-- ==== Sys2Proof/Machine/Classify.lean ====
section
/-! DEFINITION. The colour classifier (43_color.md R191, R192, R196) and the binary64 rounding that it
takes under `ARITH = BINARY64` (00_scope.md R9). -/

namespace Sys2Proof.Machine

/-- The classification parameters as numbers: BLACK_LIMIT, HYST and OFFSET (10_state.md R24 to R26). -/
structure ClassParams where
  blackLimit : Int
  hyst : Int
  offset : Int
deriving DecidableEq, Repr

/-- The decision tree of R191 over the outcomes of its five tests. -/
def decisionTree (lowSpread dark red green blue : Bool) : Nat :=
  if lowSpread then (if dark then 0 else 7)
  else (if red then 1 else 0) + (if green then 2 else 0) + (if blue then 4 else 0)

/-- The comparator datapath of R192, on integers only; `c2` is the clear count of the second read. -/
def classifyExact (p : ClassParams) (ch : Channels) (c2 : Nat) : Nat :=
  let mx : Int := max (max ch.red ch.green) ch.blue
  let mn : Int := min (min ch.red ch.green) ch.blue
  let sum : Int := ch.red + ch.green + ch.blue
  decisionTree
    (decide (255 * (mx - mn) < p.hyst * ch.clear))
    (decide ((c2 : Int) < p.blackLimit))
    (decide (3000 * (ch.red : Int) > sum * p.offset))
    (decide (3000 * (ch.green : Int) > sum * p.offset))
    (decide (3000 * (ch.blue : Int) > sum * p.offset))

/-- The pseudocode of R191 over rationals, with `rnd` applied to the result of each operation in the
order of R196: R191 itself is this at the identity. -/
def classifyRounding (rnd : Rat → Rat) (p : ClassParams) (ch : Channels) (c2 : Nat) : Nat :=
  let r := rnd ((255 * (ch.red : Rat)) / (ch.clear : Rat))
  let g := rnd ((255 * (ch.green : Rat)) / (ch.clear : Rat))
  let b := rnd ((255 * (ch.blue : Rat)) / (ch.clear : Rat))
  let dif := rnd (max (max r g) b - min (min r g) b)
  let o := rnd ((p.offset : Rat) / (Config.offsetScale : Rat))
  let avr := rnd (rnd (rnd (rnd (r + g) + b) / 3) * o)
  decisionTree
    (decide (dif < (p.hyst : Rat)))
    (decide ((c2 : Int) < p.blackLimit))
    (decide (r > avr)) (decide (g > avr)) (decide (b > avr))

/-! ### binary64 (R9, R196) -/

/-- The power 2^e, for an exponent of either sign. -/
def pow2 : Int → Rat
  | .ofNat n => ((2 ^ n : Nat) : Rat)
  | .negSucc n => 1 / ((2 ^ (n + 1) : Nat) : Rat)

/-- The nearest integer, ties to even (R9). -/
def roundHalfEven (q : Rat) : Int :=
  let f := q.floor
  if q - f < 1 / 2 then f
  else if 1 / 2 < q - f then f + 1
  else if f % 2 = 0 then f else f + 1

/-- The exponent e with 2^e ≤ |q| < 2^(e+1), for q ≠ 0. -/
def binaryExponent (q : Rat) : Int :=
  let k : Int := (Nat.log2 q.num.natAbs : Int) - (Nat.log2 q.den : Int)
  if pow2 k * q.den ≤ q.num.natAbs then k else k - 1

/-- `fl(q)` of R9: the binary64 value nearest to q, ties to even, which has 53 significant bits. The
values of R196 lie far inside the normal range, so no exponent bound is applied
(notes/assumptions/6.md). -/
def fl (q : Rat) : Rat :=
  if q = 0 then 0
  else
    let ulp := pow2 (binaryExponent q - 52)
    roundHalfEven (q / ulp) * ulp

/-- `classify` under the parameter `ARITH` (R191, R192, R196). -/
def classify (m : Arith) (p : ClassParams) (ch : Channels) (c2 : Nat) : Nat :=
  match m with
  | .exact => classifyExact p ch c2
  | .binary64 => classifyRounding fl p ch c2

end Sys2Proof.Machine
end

****************

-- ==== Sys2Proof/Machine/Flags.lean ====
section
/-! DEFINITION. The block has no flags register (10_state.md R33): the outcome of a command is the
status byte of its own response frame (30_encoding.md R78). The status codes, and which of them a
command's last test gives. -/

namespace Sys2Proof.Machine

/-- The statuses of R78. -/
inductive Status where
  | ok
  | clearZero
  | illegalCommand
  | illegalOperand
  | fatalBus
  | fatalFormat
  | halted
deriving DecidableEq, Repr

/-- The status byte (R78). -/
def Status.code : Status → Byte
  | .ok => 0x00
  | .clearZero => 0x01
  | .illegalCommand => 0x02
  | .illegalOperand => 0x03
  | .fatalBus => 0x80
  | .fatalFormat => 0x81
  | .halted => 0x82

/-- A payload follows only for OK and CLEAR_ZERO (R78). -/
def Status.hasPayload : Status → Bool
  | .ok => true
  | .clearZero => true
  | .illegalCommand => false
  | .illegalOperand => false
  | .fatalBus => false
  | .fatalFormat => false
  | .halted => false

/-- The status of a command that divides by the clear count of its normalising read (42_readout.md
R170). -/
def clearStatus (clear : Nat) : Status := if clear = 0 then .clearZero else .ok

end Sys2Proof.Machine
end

****************

→ **WORK TASK**
Using the records above, gather all lines where the string "DEFINITION" is present.

→ **WRITTEN RESPONSE**
/-! DEFINITION. The colour classifier (43_color.md R191, R192, R196) and the binary64 rounding that it
/-! DEFINITION. The block has no flags register (10_state.md R33): the outcome of a command is the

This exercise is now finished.